/-- Settles O30: each register by what its write makes of the clocks, each command by its checks and its effect. -/
theorem clockRegistersAndCommands : Obligations.ClockRegistersAndCommands := by
  unfold Obligations.ClockRegistersAndCommands
  refine fun b => ⟨fun v hm hf => ?trim, fun v hm => ⟨fun hf => ?cfg, fun hf => ?cfgAsks⟩, fun v hm => ⟨fun h => ?sameFamily,
    fun h => ?newFamily⟩, fun c hr hc => ?setRef, fun c x y z hr hf hb hx hy hz => ?restore, fun c hr => ?status,
    fun c hr hm hw => ?mem⟩
  case trim => exact ends_of_eq (fun _ => rfl) ((hostReg_ircTrim hm).trans (by rw [writeIrcTrim_unproves hf]))
  case cfg => exact ends_of_eq (fun _ => rfl) ((hostReg_clkCfg hm).trans (congrArg _ (writeClkCfg_stores hf)))
  case cfgAsks => exact ends_of_eq (fun _ => rfl) ((hostReg_clkCfg hm).trans (congrArg _ (writeClkCfg_asks hf)))
  case sameFamily => exact ends_of_eq (fun _ => rfl) ((hostReg_apllCfg hm).trans (by rw [writeApllCfg_keeps h]))
  case newFamily => exact ends_of_eq (fun _ => rfl) ((hostReg_apllCfg hm).trans (by rw [writeApllCfg_changes h]))
  case setRef =>
    intro b1 b2 r
    exact replies_of_meets (fun _ => rfl) hr hc ((mClockSetRef_writes _ _).trans Prod.mk.eta.symm)
  case restore =>
    intro b1 r
    exact replies_of_meets (fun _ => rfl) hr (mClockRestore_meets hb hf hx hy hz)
      ((mClockRestore_names hb _ _).trans Prod.mk.eta.symm)
  case status => exact replies_of_meets (m := mClockStatus) (fun _ => rfl) hr rfl (by simp [mClockStatus, plain, words4])
  case mem => exact replies_of_meets (fun _ => rfl) hr (mMemConfig_meets hm hw) rfl

end Sys2Proof.Machine
end

section
/-! PROOFS. Every row and every step: what answers, and at which levels (00 R1; 02 R45 to R48; 18 R576, R577), and the part right after a
power-on reset (16 R539). -/

namespace Sys2Proof.Machine

section
variable {i : Instr} {b : Block}

/-! ### What a row answers -/

/-- Every row changes the machine alone, by a function of it, and answers where its operands name units of the part: each arm is `done`
or `doneIf` of its meaning. -/
theorem exec_answers (i : Instr) : ∃ f : Block → Block, ∀ s, exec i s = doneIf i.wf f s := by
  cases i <;> exact ⟨_, fun _ => rfl⟩

theorem ends_of_wf (h : i.wf = true) : ∃ b', Ends i b b' := by
  obtain ⟨f, hf⟩ := exec_answers i
  exact ⟨f b, ends_doneIf hf h⟩

theorem refused_of_not_wf (h : i.wf = false) (q : List Instr) : exec i { pending := q, blk := b } = .refused .illFormed := by
  obtain ⟨f, hf⟩ := exec_answers i
  rw [hf, h]
  rfl

theorem exec_next_settles {s t : State} (h : exec i s = .next t) : ∃ b', t.blk = settle b' := by
  obtain ⟨f, hf⟩ := exec_answers i
  rw [hf] at h
  cases hw : i.wf with
  | true =>
    simp only [doneIf, hw, if_true] at h
    exact ⟨f s.blk, by rw [← Host.Outcome.next.inj h]⟩
  | false => simp [doneIf, hw] at h

/-- A step answers a machine brought to its levels, whether it takes a command or ticks on an empty queue. -/
theorem step_next_settles {s t : State} (h : step s = .next t) : ∃ b', t.blk = settle b' := by
  unfold step at h
  split at h
  case h_1 => exact ⟨tick s.blk, by rw [← Host.Outcome.next.inj h]⟩
  case h_2 c rest hq => exact exec_next_settles h

/-! ### The part right after a power-on reset -/

theorem reset_releasesIrq : Block.reset.host.hirq = Block.reset.irqDue := by decide

theorem reset_assertsBusy : Block.reset.host.hbusy = Block.reset.busyDue := by decide

theorem reset_holdsNoSource : Block.reset.heldSources = 0 := rfl

/-- Right after a power-on reset the part is at its levels: with PORN low no source is held. -/
theorem reset_settled : Block.reset.Settled := by
  refine ⟨reset_releasesIrq, reset_assertsBusy, fun n hn _ => ?_, rfl, rfl⟩
  rw [reset_holdsNoSource] at hn
  simp at hn

end

/-- Settles O3: what a step answers has been brought to its levels. -/
theorem everyStepKeepsLevelsAndHeldSources : Obligations.EveryStepKeepsLevelsAndHeldSources := by
  unfold Obligations.EveryStepKeepsLevelsAndHeldSources
  intro s t h
  obtain ⟨b', hb⟩ := step_next_settles h
  rw [hb]
  exact settled_settle b'

/-- Settles O2: every row by whether its operands name units of the part. -/
theorem everyCommandAnswers : Obligations.EveryCommandAnswers := by
  unfold Obligations.EveryCommandAnswers
  exact fun i b => ⟨ends_of_wf, refused_of_not_wf⟩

### Work to complete
Print every record above once more, exactly as written.

### Solution to this task
/-- Settles O30: each register by what its write makes of the clocks, each command by its checks and its effect. -/
theorem clockRegistersAndCommands : Obligations.ClockRegistersAndCommands := by
  unfold Obligations.ClockRegistersAndCommands
  refine fun b => ⟨fun v hm hf => ?trim, fun v hm => ⟨fun hf => ?cfg, fun hf => ?cfgAsks⟩, fun v hm => ⟨fun h => ?sameFamily,
    fun h => ?newFamily⟩, fun c hr hc => ?setRef, fun c x y z hr hf hb hx hy hz => ?restore, fun c hr => ?status,
    fun c hr hm hw => ?mem⟩
  case trim => exact ends_of_eq (fun _ => rfl) ((hostReg_ircTrim hm).trans (by rw [writeIrcTrim_unproves hf]))
  case cfg => exact ends_of_eq (fun _ => rfl) ((hostReg_clkCfg hm).trans (congrArg _ (writeClkCfg_stores hf)))
  case cfgAsks => exact ends_of_eq (fun _ => rfl) ((hostReg_clkCfg hm).trans (congrArg _ (writeClkCfg_asks hf)))
  case sameFamily => exact ends_of_eq (fun _ => rfl) ((hostReg_apllCfg hm).trans (by rw [writeApllCfg_keeps h]))
  case newFamily => exact ends_of_eq (fun _ => rfl) ((hostReg_apllCfg hm).trans (by rw [writeApllCfg_changes h]))
  case setRef =>
    intro b1 b2 r
    exact replies_of_meets (fun _ => rfl) hr hc ((mClockSetRef_writes _ _).trans Prod.mk.eta.symm)
  case restore =>
    intro b1 r
    exact replies_of_meets (fun _ => rfl) hr (mClockRestore_meets hb hf hx hy hz)
      ((mClockRestore_names hb _ _).trans Prod.mk.eta.symm)
  case status => exact replies_of_meets (m := mClockStatus) (fun _ => rfl) hr rfl (by simp [mClockStatus, plain, words4])
  case mem => exact replies_of_meets (fun _ => rfl) hr (mMemConfig_meets hm hw) rfl

end Sys2Proof.Machine
end

section
/-! PROOFS. Every row and every step: what answers, and at which levels (00 R1; 02 R45 to R48; 18 R576, R577), and the part right after a
power-on reset (16 R539). -/

namespace Sys2Proof.Machine

section
variable {i : Instr} {b : Block}

/-! ### What a row answers -/

/-- Every row changes the machine alone, by a function of it, and answers where its operands name units of the part: each arm is `done`
or `doneIf` of its meaning. -/
theorem exec_answers (i : Instr) : ∃ f : Block → Block, ∀ s, exec i s = doneIf i.wf f s := by
  cases i <;> exact ⟨_, fun _ => rfl⟩

theorem ends_of_wf (h : i.wf = true) : ∃ b', Ends i b b' := by
  obtain ⟨f, hf⟩ := exec_answers i
  exact ⟨f b, ends_doneIf hf h⟩

theorem refused_of_not_wf (h : i.wf = false) (q : List Instr) : exec i { pending := q, blk := b } = .refused .illFormed := by
  obtain ⟨f, hf⟩ := exec_answers i
  rw [hf, h]
  rfl

theorem exec_next_settles {s t : State} (h : exec i s = .next t) : ∃ b', t.blk = settle b' := by
  obtain ⟨f, hf⟩ := exec_answers i
  rw [hf] at h
  cases hw : i.wf with
  | true =>
    simp only [doneIf, hw, if_true] at h
    exact ⟨f s.blk, by rw [← Host.Outcome.next.inj h]⟩
  | false => simp [doneIf, hw] at h

/-- A step answers a machine brought to its levels, whether it takes a command or ticks on an empty queue. -/
theorem step_next_settles {s t : State} (h : step s = .next t) : ∃ b', t.blk = settle b' := by
  unfold step at h
  split at h
  case h_1 => exact ⟨tick s.blk, by rw [← Host.Outcome.next.inj h]⟩
  case h_2 c rest hq => exact exec_next_settles h

/-! ### The part right after a power-on reset -/

theorem reset_releasesIrq : Block.reset.host.hirq = Block.reset.irqDue := by decide

theorem reset_assertsBusy : Block.reset.host.hbusy = Block.reset.busyDue := by decide

theorem reset_holdsNoSource : Block.reset.heldSources = 0 := rfl

/-- Right after a power-on reset the part is at its levels: with PORN low no source is held. -/
theorem reset_settled : Block.reset.Settled := by
  refine ⟨reset_releasesIrq, reset_assertsBusy, fun n hn _ => ?_, rfl, rfl⟩
  rw [reset_holdsNoSource] at hn
  simp at hn

end

/-- Settles O3: what a step answers has been brought to its levels. -/
theorem everyStepKeepsLevelsAndHeldSources : Obligations.EveryStepKeepsLevelsAndHeldSources := by
  unfold Obligations.EveryStepKeepsLevelsAndHeldSources
  intro s t h
  obtain ⟨b', hb⟩ := step_next_settles h
  rw [hb]
  exact settled_settle b'

/-- Settles O2: every row by whether its operands name units of the part. -/
theorem everyCommandAnswers : Obligations.EveryCommandAnswers := by
  unfold Obligations.EveryCommandAnswers
  exact fun i b => ⟨ends_of_wf, refused_of_not_wf⟩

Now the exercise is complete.